---------- Data for analysis ----------

-- ==== Sys2Proof/Tests/Slice0.lean ====
section
/-! SUPPORT. The model's own tests. Expected results are the spec's worked examples and tables (30_encoding.md,
43_literal_instructions.md, 44_match_instructions.md, 41_encoder.md, 45_host_commands.md, 95_test_vectors.md) or hand
calculation from them. After the tests, one witness for each statement with hypotheses (test_wit_...): a state and
operands that meet all of its hypotheses together. -/

namespace Sys2Proof.Tests

open Sys2Proof Sys2Proof.Machine

-- The small theorems below are elaborated one after the other: side by side they take a thread each.
set_option Elab.async false

/-! Helpers: small states. -/

/-- The next state, if there is one. -/
def nextOf : Answer → Option State
  | .next s => some s
  | .fault _ => none
  | .refused _ => none

/-- A running DECOMPRESS with the given stream in IN and the given bytes already in OUT. -/
def decoding (x : DState) (ip op C : Nat) (t : Byte) (stream out : List Byte) : State :=
  { State.reset with
    regs := { State.reset.regs with status := Status.running }
    mode := .decompressing .decompress
    d := { N := stream.length, C := C, ip := ip, op := op, state := x, t := t }
    inMem := Memory.ofBytes 0 stream
    outMem := Memory.ofBytes 0 out }

/-- What a decoder step shows: both cursors, the state, and some bytes of OUT. -/
def decodeView (a n : Nat) (s : State) : Nat × Nat × DState × List Byte := (s.d.ip, s.d.op, s.d.state, s.readOut a n)

/-- What the host sees when an operation has stopped: STATUS, OUT_LEN, IN_POS and OUT_POS. -/
def hostView (s : State) : Word × Word × Word × Word :=
  (s.hostReadReg 1, s.hostReadReg 4, s.hostReadReg 5, s.hostReadReg 6)

/-- An idle block with the given bytes in IN, the host about to act. -/
def idleWith (inLen dstCap : Word) (bytes : List Byte) (turns : List Turn) : State :=
  { State.reset with
    regs := { State.reset.regs with inLen := inLen, dstCap := dstCap }
    inMem := Memory.ofBytes 0 bytes
    turns := turns }

/-- A running COMPRESS of the given source. -/
def encoding (L ip ii op : Nat) (table : List (Nat × Nat)) (source out : List Byte) : State :=
  { State.reset with
    regs := { State.reset.regs with status := Status.running, inLen := BitVec.ofNat 32 L }
    mode := .compressing .compress
    e := { L := L, ip := ip, ii := ii, op := op }
    table := table
    inMem := Memory.ofBytes 0 source
    outMem := Memory.ofBytes 0 out }

/-! Ill-formed instructions are refused, one for each bound (30_encoding.md R82 to R88, 44_match_instructions.md R240). -/

theorem test_wf_litfs : Instr.wf (.litfs 0) = false ∧ Instr.wf (.litfs 4) = false := by decide
theorem test_wf_litf : Instr.wf (.litf 3) = false ∧ Instr.wf (.litf 239) = false := by decide
theorem test_wf_lit : Instr.wf (.lit 3) = false ∧ Instr.wf (.lit 19) = false := by decide
theorem test_wf_litx : Instr.wf (.litx 18) = false := by decide
theorem test_wf_m1l :
    Instr.wf (.m1l 2048 0) = false ∧ Instr.wf (.m1l 3073 0) = false ∧ Instr.wf (.m1l 2049 4) = false := by decide
theorem test_wf_m1 : Instr.wf (.m1 0 0) = false ∧ Instr.wf (.m1 1025 0) = false ∧ Instr.wf (.m1 1 4) = false := by decide
theorem test_wf_m2 :
    Instr.wf (.m2 0 3 0) = false ∧ Instr.wf (.m2 2049 3 0) = false ∧ Instr.wf (.m2 1 2 0) = false ∧
      Instr.wf (.m2 1 9 0) = false ∧ Instr.wf (.m2 1 3 4) = false := by decide
theorem test_wf_m3 :
    Instr.wf (.m3 0 3 0) = false ∧ Instr.wf (.m3 16385 3 0) = false ∧ Instr.wf (.m3 1 2 0) = false ∧
      Instr.wf (.m3 1 34 0) = false ∧ Instr.wf (.m3 1 3 4) = false := by decide
theorem test_wf_m3x :
    Instr.wf (.m3x 0 34 0) = false ∧ Instr.wf (.m3x 16385 34 0) = false ∧ Instr.wf (.m3x 1 33 0) = false ∧
      Instr.wf (.m3x 1 34 4) = false := by decide
theorem test_wf_m4 :
    Instr.wf (.m4 16384 3 0) = false ∧ Instr.wf (.m4 49152 3 0) = false ∧ Instr.wf (.m4 16385 2 0) = false ∧
      Instr.wf (.m4 16385 10 0) = false ∧ Instr.wf (.m4 16385 3 4) = false := by decide
theorem test_wf_m4x :
    Instr.wf (.m4x 16384 10 0) = false ∧ Instr.wf (.m4x 49152 10 0) = false ∧ Instr.wf (.m4x 16385 9 0) = false ∧
      Instr.wf (.m4x 16385 10 4) = false := by decide
theorem test_wf_eos :
    Instr.wf (.eos 8 0 0) = false ∧ Instr.wf (.eos 0 0 0) = false ∧ Instr.wf (.eos 1 1 0) = false ∧
      Instr.wf (.eos 1 0 4) = false := by decide

/-! Each constructor's decoding, by a word written out from its encoding table; each also encodes back to it. -/

/-- R82: 0001 0100 is n + 17 with n = 3. -/
theorem test_decode_litfs : decode .start [0x14, 0x61] = .ok (.litfs 3) [0x61] ∧ encode (.litfs 3) = [0x14] := by decide
/-- R82: 0xFF is n + 17 with n = 238; 0x15 has n = 4. -/
theorem test_decode_litf : decode .start [0xFF] = .ok (.litf 238) [] ∧ decode .start [0x15] = .ok (.litf 4) [] := by
  decide
/-- R83: 0000 1111 is NNNN = 15, n = 18. -/
theorem test_decode_lit : decode .literalOrMatch [0x0F] = .ok (.lit 18) [] ∧ encode (.lit 18) = [0x0F] := by decide
/-- R83, R89, and 43_literal_instructions.md R214: 00 F0 after the opcode is 255 + 240 = 495. -/
theorem test_decode_litx :
    decode .literalOrMatch [0x00, 0x00, 0xF0] = .ok (.litx 513) [] ∧ encode (.litx 513) = [0x00, 0x00, 0xF0] := by
  decide
/-- R87: 0000 01 10 with DH = 2: 2049 + 1 + 4 * 2 = 2058, s = 2. -/
theorem test_decode_m1l :
    decode .afterLiteral [0x06, 0x02] = .ok (.m1l 2058 2) [] ∧ encode (.m1l 2058 2) = [0x06, 0x02] := by decide
/-- R87: 0000 01 10 with DH = 2: 1 + 1 + 4 * 2 = 10, s = 2. -/
theorem test_decode_m1 :
    decode .afterTrailing [0x06, 0x02] = .ok (.m1 10 2) [] ∧ encode (.m1 10 2) = [0x06, 0x02] := by decide
/-- R84: 010 110 01 with DH = 3: len 3, dist 1 + 6 + 8 * 3 = 31, s = 1. -/
theorem test_decode_m2 :
    decode .literalOrMatch [0x59, 0x03] = .ok (.m2 31 3 1) [] ∧ encode (.m2 31 3 1) = [0x59, 0x03] := by decide
/-- R85: 001 11111, then 000011 10 and DH = 1: len 33, dist 1 + 3 + 64 = 68, s = 2. -/
theorem test_decode_m3 :
    decode .afterLiteral [0x3F, 0x0E, 0x01] = .ok (.m3 68 33 2) [] ∧ encode (.m3 68 33 2) = [0x3F, 0x0E, 0x01] := by
  decide
/-- R85 and 44_match_instructions.md R235: 20 00 00 00 C5 00 00 is len 33 + 255 * 3 + 197 = 995, dist 1. -/
theorem test_decode_m3x :
    decode .afterLiteral [0x20, 0x00, 0x00, 0x00, 0xC5, 0x00, 0x00] = .ok (.m3x 1 995 0) [] ∧
      encode (.m3x 1 995 0) = [0x20, 0x00, 0x00, 0x00, 0xC5, 0x00, 0x00] := by decide
/-- R86 and R236: 12 04 00 is len 4, dist 16385; 19 00 00 is len 3, dist 32768. -/
theorem test_decode_m4 :
    decode .afterLiteral [0x12, 0x04, 0x00] = .ok (.m4 16385 4 0) [] ∧
      decode .afterLiteral [0x19, 0x00, 0x00] = .ok (.m4 32768 3 0) [] ∧
      encode (.m4 16385 4 0) = [0x12, 0x04, 0x00] := by decide
/-- R86 and R237: 10 01 04 00 is len 10, dist 16385. -/
theorem test_decode_m4x :
    decode .afterLiteral [0x10, 0x01, 0x04, 0x00] = .ok (.m4x 16385 10 0) [] ∧
      encode (.m4x 16385 10 0) = [0x10, 0x01, 0x04, 0x00] := by decide
/-- R88 and R238: 11 00 00 is the canonical marker; 10 05 00 00 and 17 03 00 are markers too. -/
theorem test_decode_eos :
    decode .afterTrailing [0x11, 0x00, 0x00] = .ok (.eos 1 0 0) [] ∧
      decode .literalOrMatch [0x10, 0x05, 0x00, 0x00] = .ok (.eos 0 5 0) [] ∧
      decode .literalOrMatch [0x17, 0x03, 0x00] = .ok (.eos 7 0 3) [] ∧
      encode (.eos 1 0 0) = [0x11, 0x00, 0x00] := by decide
/-- 10_state.md R24: START is bit 2, OP bits 1:0, the rest is ignored. -/
theorem test_decode_commands :
    decode .ctrl [0x04, 0, 0, 0] = .ok .compress [] ∧ decode .ctrl [0xFD, 0xFF, 0, 1] = .ok .decompress [] ∧
      decode .ctrl [0x06, 0, 0, 0] = .ok .compressFramed [] ∧
      decode .ctrl [0x07, 0, 0, 0] = .ok .decompressFramed [] ∧ decode .ctrl [0x03, 0, 0, 0] = .reject .noStart := by
  decide
/-- R81: a first byte of 17 is not consumed; 30_encoding.md R92: operand bytes can be missing. -/
theorem test_decode_rejects :
    decode .start [0x11, 0x00] = .reject .notFirstByteRun ∧ decode .start [] = .reject .noInput ∧
      decode .literalOrMatch [0x00, 0x00] = .reject .truncated ∧ decode .afterLiteral [0x12, 0x04] = .reject .truncated :=
  by decide
/-- The table words of rows that a bare word selects (log entry 16). -/
theorem test_table_words :
    decodeTableWord 8 0x12 = some (.litfs 1) ∧ decodeTableWord 8 0x15 = some (.litf 4) ∧
      decodeTableWord 8 0x01 = some (.lit 4) ∧ decodeTableWord 8 0x08 = some (.m1l 2051 0) ∧
      decodeTableWord 8 0x00 = some (.m1 1 0) ∧ decodeTableWord 8 0x40 = some (.m2 1 3 0) ∧
      decodeTableWord 8 0x21 = some (.m3 1 3 0) ∧ decodeTableWord 8 0x11 = some (.eos 1 0 0) ∧
      decodeTableWord 8 0x04 = some .compress ∧ decodeTableWord 8 0x07 = some .decompressFramed := by decide +kernel

/-! One step of each instruction. -/

/-- R212: 12 78 11 00 00 with C = 1. -/
theorem test_litfs :
    (nextOf (step (decoding .start 0 0 1 0 [0x12, 0x78, 0x11, 0x00, 0x00] []))).map
        (fun s => (decodeView 0 1 s, s.d.t)) =
      some ((3, 1, .expectMatch .afterTrailing, [0x78]), 0x11) := by decide +kernel
/-- R211: 16 61 62 63 64 65 11 00 00 with C = 5. -/
theorem test_litf :
    (nextOf (step (decoding .start 0 0 5 0 [0x16, 0x61, 0x62, 0x63, 0x64, 0x65, 0x11, 0x00, 0x00] []))).map
        (decodeView 0 5) = some (6, 5, .expectMatch .afterLiteral, [0x61, 0x62, 0x63, 0x64, 0x65]) := by decide +kernel
/-- R217: the same with C = 4 is OutputOverrun at d.ip = 1, d.op = 0. -/
theorem test_litf_output_overrun :
    (nextOf (step (decoding .start 0 0 4 0 [0x16, 0x61, 0x62, 0x63, 0x64, 0x65, 0x11, 0x00, 0x00] []))).map
        (fun s => (s.d.state, hostView s)) = some (.error .outputOverrun, 0x14, 0, 1, 0) := by decide +kernel
/-- R213: 01 61 62 63 64 11 00 00 with C = 4. -/
theorem test_lit :
    (nextOf (step (decoding .expectLiteralOrMatch 0 0 4 0 [0x01, 0x61, 0x62, 0x63, 0x64, 0x11, 0x00, 0x00] []))).map
        (decodeView 0 4) = some (5, 4, .expectMatch .afterLiteral, [0x61, 0x62, 0x63, 0x64]) := by decide +kernel
/-- R216: 01 61 62 63 64 with C = 4 lacks the byte after the run: InputOverrun at d.ip = 1. -/
theorem test_lit_input_overrun :
    (nextOf (step (decoding .expectLiteralOrMatch 0 0 4 0 [0x01, 0x61, 0x62, 0x63, 0x64] []))).map
        (fun s => (s.d.state, hostView s)) = some (.error .inputOverrun, 0x24, 0, 1, 0) := by decide +kernel
/-- R214: 00 01 + 19 bytes + 11 00 00 with C = 19. -/
theorem test_litx :
    (nextOf (step (decoding .expectLiteralOrMatch 0 0 19 0
        ([0x00, 0x01] ++ List.replicate 19 0x7A ++ [0x11, 0x00, 0x00]) []))).map (decodeView 17 2) =
      some (21, 19, .expectMatch .afterLiteral, [0x7A, 0x7A]) := by decide +kernel
/-- R214: a continuation of zero bytes that never ends is InputOverrun at the end of the input. -/
theorem test_litx_input_overrun :
    (nextOf (step (decoding .expectLiteralOrMatch 0 0 19 0 [0x00, 0x00, 0x00] []))).map
        (fun s => (s.d.state, hostView s)) = some (.error .inputOverrun, 0x24, 0, 3, 0) := by decide +kernel
/-- R231: 14 61 62 63 00 00 11 00 00 with C = 5: M1 copies the last byte twice. -/
theorem test_m1 :
    (nextOf (step (decoding (.expectMatch .afterTrailing) 5 3 5 0x00
        [0x14, 0x61, 0x62, 0x63, 0x00, 0x00, 0x11, 0x00, 0x00] [0x61, 0x62, 0x63]))).map (decodeView 0 5) =
      some (6, 5, .expectLiteralOrMatch, [0x61, 0x62, 0x63, 0x63, 0x63]) := by decide +kernel
/-- R232: after a run of 2049 bytes, 00 00 copies OUT[0..3) to OUT[2049..2052). -/
theorem test_m1l :
    (nextOf (step (decoding (.expectMatch .afterLiteral) 0 2049 2052 0 [0x00, 0x00, 0x11, 0x00, 0x00]
        [0x61, 0x62, 0x63]))).map (decodeView 2049 3) =
      some (2, 2052, .expectLiteralOrMatch, [0x61, 0x62, 0x63]) := by decide +kernel
/-- R232: 01 61 62 63 64 00 00 11 00 00 with C = 7: LookbehindOverrun at d.ip = 7, d.op = 4. -/
theorem test_m1l_lookbehind :
    (nextOf (step (decoding (.expectMatch .afterLiteral) 5 4 7 0
        [0x01, 0x61, 0x62, 0x63, 0x64, 0x00, 0x00, 0x11, 0x00, 0x00] [0x61, 0x62, 0x63, 0x64]))).map
        (fun s => (s.d.state, hostView s)) = some (.error .lookbehindOverrun, 0x34, 0, 7, 4) := by decide +kernel
/-- R233: 12 61 42 00 62 63 11 00 00 with C = 6 gives "aaaabc": M2 held in d.t, with two trailing literals. -/
theorem test_m2 :
    (nextOf (step (decoding (.expectMatch .afterTrailing) 3 1 6 0x42
        [0x12, 0x61, 0x42, 0x00, 0x62, 0x63, 0x11, 0x00, 0x00] [0x61]))).map
        (fun s => (decodeView 0 6 s, s.d.t)) =
      some ((7, 6, .expectMatch .afterTrailing, [0x61, 0x61, 0x61, 0x61, 0x62, 0x63]), 0x11) := by decide +kernel
/-- R234: 16 61 61 61 61 61 2D 00 00 11 00 00 with C = 20: M3 of length 15 at distance 1. -/
theorem test_m3 :
    (nextOf (step (decoding (.expectMatch .afterLiteral) 6 5 20 0
        [0x16, 0x61, 0x61, 0x61, 0x61, 0x61, 0x2D, 0x00, 0x00, 0x11, 0x00, 0x00]
        [0x61, 0x61, 0x61, 0x61, 0x61]))).map (decodeView 18 2) =
      some (9, 20, .expectLiteralOrMatch, [0x61, 0x61]) := by decide +kernel
/-- R234: the same with C = 19 is OutputOverrun at d.ip = 9, d.op = 5. -/
theorem test_m3_output_overrun :
    (nextOf (step (decoding (.expectMatch .afterLiteral) 6 5 19 0
        [0x16, 0x61, 0x61, 0x61, 0x61, 0x61, 0x2D, 0x00, 0x00, 0x11, 0x00, 0x00]
        [0x61, 0x61, 0x61, 0x61, 0x61]))).map (fun s => (s.d.state, hostView s)) =
      some (.error .outputOverrun, 0x14, 0, 9, 5) := by decide +kernel
/-- R235: 12 61 20 01 00 00 11 00 00 with C = 35: M3X of length 34 at distance 1. -/
theorem test_m3x :
    (nextOf (step (decoding (.expectMatch .afterTrailing) 3 1 35 0x20
        [0x12, 0x61, 0x20, 0x01, 0x00, 0x00, 0x11, 0x00, 0x00] [0x61]))).map (decodeView 33 2) =
      some (6, 35, .expectLiteralOrMatch, [0x61, 0x61]) := by decide +kernel
/-- R236: after a run of 16385 bytes, 12 04 00 copies OUT[0..4) to OUT[16385..16389). -/
theorem test_m4 :
    (nextOf (step (decoding (.expectMatch .afterLiteral) 0 16385 16389 0 [0x12, 0x04, 0x00, 0x11, 0x00, 0x00]
        [0x61, 0x62, 0x63, 0x64]))).map (decodeView 16385 4) =
      some (3, 16389, .expectLiteralOrMatch, [0x61, 0x62, 0x63, 0x64]) := by decide +kernel
/-- R236: 11 04 00 11 00 00 with C = 10: LookbehindOverrun at d.ip = 3, d.op = 0. -/
theorem test_m4_lookbehind :
    (nextOf (step (decoding .expectLiteralOrMatch 0 0 10 0 [0x11, 0x04, 0x00, 0x11, 0x00, 0x00] []))).map
        (fun s => (s.d.state, hostView s)) = some (.error .lookbehindOverrun, 0x34, 0, 3, 0) := by decide +kernel
/-- R237: after a run of 16385 bytes, 10 01 04 00 copies 10 bytes from distance 16385. -/
theorem test_m4x :
    (nextOf (step (decoding (.expectMatch .afterLiteral) 0 16385 16395 0 [0x10, 0x01, 0x04, 0x00, 0x11, 0x00, 0x00]
        [0, 1, 2, 3, 4, 5, 6, 7, 8, 9]))).map (decodeView 16385 10) =
      some (4, 16395, .expectLiteralOrMatch, [0, 1, 2, 3, 4, 5, 6, 7, 8, 9]) := by decide +kernel
/-- R238: 11 00 00 with C = 0 ends in End with OUT_LEN = 0. -/
theorem test_eos :
    (nextOf (step (decoding .expectLiteralOrMatch 0 0 0 0 [0x11, 0x00, 0x00] []))).map
        (fun s => (s.d.state, hostView s)) = some (.ended, 0x02, 0, 3, 0) := by decide +kernel
/-- R238: 16 61 62 63 64 65 11 00 00 00 with C = 5: InputNotConsumed at d.ip = 9. -/
theorem test_eos_input_not_consumed :
    (nextOf (step (decoding (.expectMatch .afterLiteral) 6 5 5 0
        [0x16, 0x61, 0x62, 0x63, 0x64, 0x65, 0x11, 0x00, 0x00, 0x00] [0x61, 0x62, 0x63, 0x64, 0x65]))).map
        (fun s => (s.d.state, hostView s)) = some (.error .inputNotConsumed, 0x54, 0, 9, 5) := by decide +kernel
/-- R187, D11: the empty stream is EofMarkerNotFound. -/
theorem test_empty_stream :
    (nextOf (step (decoding .start 0 0 0 0 [] []))).map (fun s => (s.d.state, hostView s)) =
      some (.error .eofMarkerNotFound, 0x44, 0, 0, 0) := by decide +kernel
/-- R216: 12 78 11 with C = 1 ends in EofMarkerNotFound at d.ip = 3. -/
theorem test_held_opcode_is_last :
    (nextOf (step (decoding (.expectMatch .afterTrailing) 3 1 1 0x11 [0x12, 0x78, 0x11] [0x78]))).map
        (fun s => (s.d.state, hostView s)) = some (.error .eofMarkerNotFound, 0x44, 0, 3, 1) := by decide +kernel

----------

§ Exercise requirements
Look through the listing, and copy each line that contains the word "decodeTableWord".

§ Exercise output
    decodeTableWord 8 0x12 = some (.litfs 1) ∧ decodeTableWord 8 0x15 = some (.litf 4) ∧
      decodeTableWord 8 0x01 = some (.lit 4) ∧ decodeTableWord 8 0x08 = some (.m1l 2051 0) ∧
      decodeTableWord 8 0x00 = some (.m1 1 0) ∧ decodeTableWord 8 0x40 = some (.m2 1 3 0) ∧
      decodeTableWord 8 0x21 = some (.m3 1 3 0) ∧ decodeTableWord 8 0x11 = some (.eos 1 0 0) ∧
      decodeTableWord 8 0x04 = some .compress ∧ decodeTableWord 8 0x07 = some .decompressFramed := by decide +kernel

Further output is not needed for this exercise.